Style translation: Probably Relating. They're attuned to people impact.
What they bring: Emotional intelligence, relationship maintenance
How to work with them: Acknowledge human dimensions. Value their people insights.
"They're too pushy"
Style translation: Probably Doing. They're driving toward completion.
What they bring: Execution, accountability, momentum
How to work with them: Be clear about timelines. Appreciate their drive for results.
The Self-Reflection Question
When someone frustrates you, ask:
- What's their likely style?
- What might they be contributing that I don't see?
- Is my frustration about them being wrong, or them being different?
- How would I adapt if I understood this as style difference?
From Frustration to Collaboration
Step 1: Identify the style
Based on their behavior, what style are they likely operating from?
Step 2: Recognize the value
What does their style contribute that yours might not?
Step 3: Identify the friction
Where does their style clash with yours? What specifically bothers you?
Step 4: Design the bridge
How can you collaborate in ways that serve both styles?
What This Doesn't Mean
Style understanding doesn't mean:
- Tolerating genuinely bad behavior
- Excusing poor performance
- Avoiding necessary conversations
- Pretending everything is fine
Some people are actually difficult, regardless of style.

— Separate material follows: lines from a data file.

-- ==== Sys2Proof/Config.lean ====
section
/-! DEFINITION. What the spec fixes for the machine (00_scope.md R4, R5) and the environment's free inputs. -/

namespace Sys2Proof

/-- MEMSIZE: bytes of memory (R4, R50). -/
def Config.memSize : Nat := 4096

/-- The highest address a byte backs, 0xFFF (R50). -/
def Config.lastAddress : Nat := 0xFFF

/-- STACKDEPTH: call-stack entries (R4, R29). -/
def Config.stackDepth : Nat := 16

/-- PC_RESET (R4, R41). -/
def Config.pcReset : Word := 0x200

/-- LOAD_BASE: the first byte of a loaded program (R4, R53). -/
def Config.loadBase : Nat := 0x200

/-- The largest program image that fits, 4096 - 512 bytes (R53, R223). -/
def Config.maxRom : Nat := 3584

/-- FONT_BASE: the first byte of the font (R4, R52). DESIGN CHOICE of the spec, D12; unsafe: log 8. -/
def Config.fontBase : Nat := 0x050

/-- GLYPH_BYTES: bytes of one glyph (R4, R52). -/
def Config.glyphBytes : Nat := 5

/-- Bytes of the whole font, 16 glyphs of 5 bytes (R51, R52). -/
def Config.fontBytes : Nat := 80

/-- MEM_FILL: a byte that neither font nor program covers (R5, R222). DESIGN CHOICE of the spec, D11; unsafe: log 7. -/
def Config.memFill : Byte := 0x00

/-- FONT_DATA at its default, the conventional font of R52. PRESUMED (the family's font, not in the source); unsafe: log 6.
A reset turn carries its own font, so no statement about a launch depends on these bytes. -/
def Config.fontData : Vector Byte 80 := #v[
  0xF0, 0x90, 0x90, 0x90, 0xF0,
  0x20, 0x60, 0x20, 0x20, 0x70,
  0xF0, 0x10, 0xF0, 0x80, 0xF0,
  0xF0, 0x10, 0xF0, 0x10, 0xF0,
  0x90, 0x90, 0xF0, 0x10, 0x10,
  0xF0, 0x80, 0xF0, 0x10, 0xF0,
  0xF0, 0x80, 0xF0, 0x90, 0xF0,
  0xF0, 0x10, 0x20, 0x40, 0x40,
  0xF0, 0x90, 0xF0, 0x90, 0xF0,
  0xF0, 0x90, 0xF0, 0x10, 0xF0,
  0xF0, 0x90, 0xF0, 0x90, 0x90,
  0xE0, 0x90, 0xE0, 0x90, 0xE0,
  0xF0, 0x80, 0x80, 0x80, 0xF0,
  0xE0, 0x90, 0x90, 0x90, 0xE0,
  0xF0, 0x80, 0xF0, 0x80, 0xF0,
  0xF0, 0x80, 0xF0, 0x80, 0x80]

/-- What the outside makes the machine do at one step: the four inputs of 10_state.md R39. -/
inductive Turn where
  /-- One instruction step (R84). -/
  | cycle
  /-- One timer step, which is also a tick boundary (R193, R201). -/
  | tick
  /-- The host raises the stop request (R201). -/
  | stop
  /-- The host re-creates the machine with this font and this program image (R220, R222). -/
  | reset (font : Vector Byte 80) (rom : List Byte)
deriving DecidableEq, Repr, Inhabited

/-- Everything the environment decides for one step (R39): which step it is, and the answers it gives to the
transactions that step may make. One instruction makes at most one query, so one answer of each kind is enough. -/
structure Input where
  /-- Which step happens (R194: any interleaving). -/
  turn : Turn
  /-- The key state at the moment of a `kbd.is_pressed` query (R38, R198). -/
  keys : Vector Bool 16
  /-- The answer to a `kbd.any_pressed` query: none, or a key (R199). -/
  anyPressed : Option Key
  /-- The answer to an `rng.byte` request (R200). -/
  randomByte : Byte
deriving DecidableEq, Repr, Inhabited

/-- The environment's input at the n-th step, FREE: no body, nothing is known of it (R5 IPT, RAND, KEYS; D9, D14, D15, D24).
Log 1 to 5. -/
opaque Config.input : Nat → Input

end Sys2Proof
end

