-- ==== Sys2Proof/Tests/Slice0.lean ====
section
/-! SUPPORT. Tests of the model. Expected results are those of spec/95_test_vectors.md (its id stands in each comment) or of
the rule cited; every word is written out from 30_encoding.md R86. The last part shows, for each obligation that has
hypotheses, a concrete input that meets them. -/

namespace Sys2Proof.Tests

set_option Elab.async false

open Sys2Proof Sys2Proof.Machine

/-! ## Ill-formed instructions are refused by WellFormed (R81, R83) -/

theorem test_wellFormed_refuses_wide_address :
    ((Instr.jp 0x1000).wellFormed, (Instr.call 0x1000).wellFormed, (Instr.ldI 0x1000).wellFormed,
      (Instr.jpV0 0x1000).wellFormed) = (false, false, false, false) := by decide

theorem test_wellFormed_refuses_wide_count : (Instr.drw 0 0 16).wellFormed = false := by decide

theorem test_wellFormed_accepts_boundary :
    ((Instr.jp 0xFFF).wellFormed, (Instr.drw 15 15 15).wellFormed) = (true, true) := by decide

/-! ## Decoding: one word per row, written bit by bit from the patterns of R86 -/

theorem test_decode_cls : decodeRow 0b0000000011100000 = some .cls := by decide
theorem test_decode_ret : decodeRow 0b0000000011101110 = some .ret := by decide
theorem test_decode_jp : decodeRow 0b0001_1010_1011_1100 = some (.jp 0xABC) := by decide
theorem test_decode_call : decodeRow 0b0010_1010_1011_1100 = some (.call 0xABC) := by decide
theorem test_decode_seImm : decodeRow 0b0011_1010_1011_1100 = some (.seImm 0xA 0xBC) := by decide
theorem test_decode_sneImm : decodeRow 0b0100_1010_1011_1100 = some (.sneImm 0xA 0xBC) := by decide
theorem test_decode_seReg : decodeRow 0b0101_1010_1011_0000 = some (.seReg 0xA 0xB) := by decide
theorem test_decode_ldImm : decodeRow 0b0110_1010_1011_1100 = some (.ldImm 0xA 0xBC) := by decide
theorem test_decode_addImm : decodeRow 0b0111_1010_1011_1100 = some (.addImm 0xA 0xBC) := by decide
theorem test_decode_ldReg : decodeRow 0b1000_1010_1011_0000 = some (.ldReg 0xA 0xB) := by decide
theorem test_decode_or : decodeRow 0b1000_1010_1011_0001 = some (.or 0xA 0xB) := by decide
theorem test_decode_and : decodeRow 0b1000_1010_1011_0010 = some (.and 0xA 0xB) := by decide
theorem test_decode_xor : decodeRow 0b1000_1010_1011_0011 = some (.xor 0xA 0xB) := by decide
/-- The word of E1. -/
theorem test_decode_addReg : decodeRow 0b1000_1010_1011_0100 = some (.addReg 0xA 0xB) := by decide
theorem test_decode_sub : decodeRow 0b1000_1010_1011_0101 = some (.sub 0xA 0xB) := by decide
theorem test_decode_shr : decodeRow 0b1000_1010_1011_0110 = some (.shr 0xA 0xB) := by decide
theorem test_decode_subn : decodeRow 0b1000_1010_1011_0111 = some (.subn 0xA 0xB) := by decide
theorem test_decode_shl : decodeRow 0b1000_1010_1011_1110 = some (.shl 0xA 0xB) := by decide
theorem test_decode_sneReg : decodeRow 0b1001_1010_1011_0000 = some (.sneReg 0xA 0xB) := by decide
theorem test_decode_ldI : decodeRow 0b1010_1010_1011_1100 = some (.ldI 0xABC) := by decide
theorem test_decode_jpV0 : decodeRow 0b1011_1010_1011_1100 = some (.jpV0 0xABC) := by decide
theorem test_decode_rnd : decodeRow 0b1100_1010_1011_1100 = some (.rnd 0xA 0xBC) := by decide
theorem test_decode_drw : decodeRow 0b1101_1010_1011_1100 = some (.drw 0xA 0xB 0xC) := by decide
theorem test_decode_skp : decodeRow 0b1110_1010_1001_1110 = some (.skp 0xA) := by decide
theorem test_decode_sknp : decodeRow 0b1110_1010_1010_0001 = some (.sknp 0xA) := by decide
theorem test_decode_ldVxDt : decodeRow 0b1111_1010_0000_0111 = some (.ldVxDt 0xA) := by decide
theorem test_decode_ldVxK : decodeRow 0b1111_1010_0000_1010 = some (.ldVxK 0xA) := by decide
theorem test_decode_ldDtVx : decodeRow 0b1111_1010_0001_0101 = some (.ldDtVx 0xA) := by decide
theorem test_decode_addIVx : decodeRow 0b1111_1010_0001_1110 = some (.addIVx 0xA) := by decide
theorem test_decode_ldFVx : decodeRow 0b1111_1010_0010_1001 = some (.ldFVx 0xA) := by decide
theorem test_decode_ldBVx : decodeRow 0b1111_1010_0011_0011 = some (.ldBVx 0xA) := by decide
theorem test_decode_ldImemVx : decodeRow 0b1111_1010_0101_0101 = some (.ldImemVx 0xA) := by decide
theorem test_decode_ldVxImem : decodeRow 0b1111_1010_0110_0101 = some (.ldVxImem 0xA) := by decide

But many aren't—they're just different. Knowing which is which matters.
The Transformation
When you reframe through style:
- Frustration decreases (it's not personal)
- Curiosity increases (what can they teach me?)
- Collaboration improves (I know how to work with them)
- Relationships strengthen (I see their value)
The difficult colleague might become a valued complement—once you understand what makes them tick.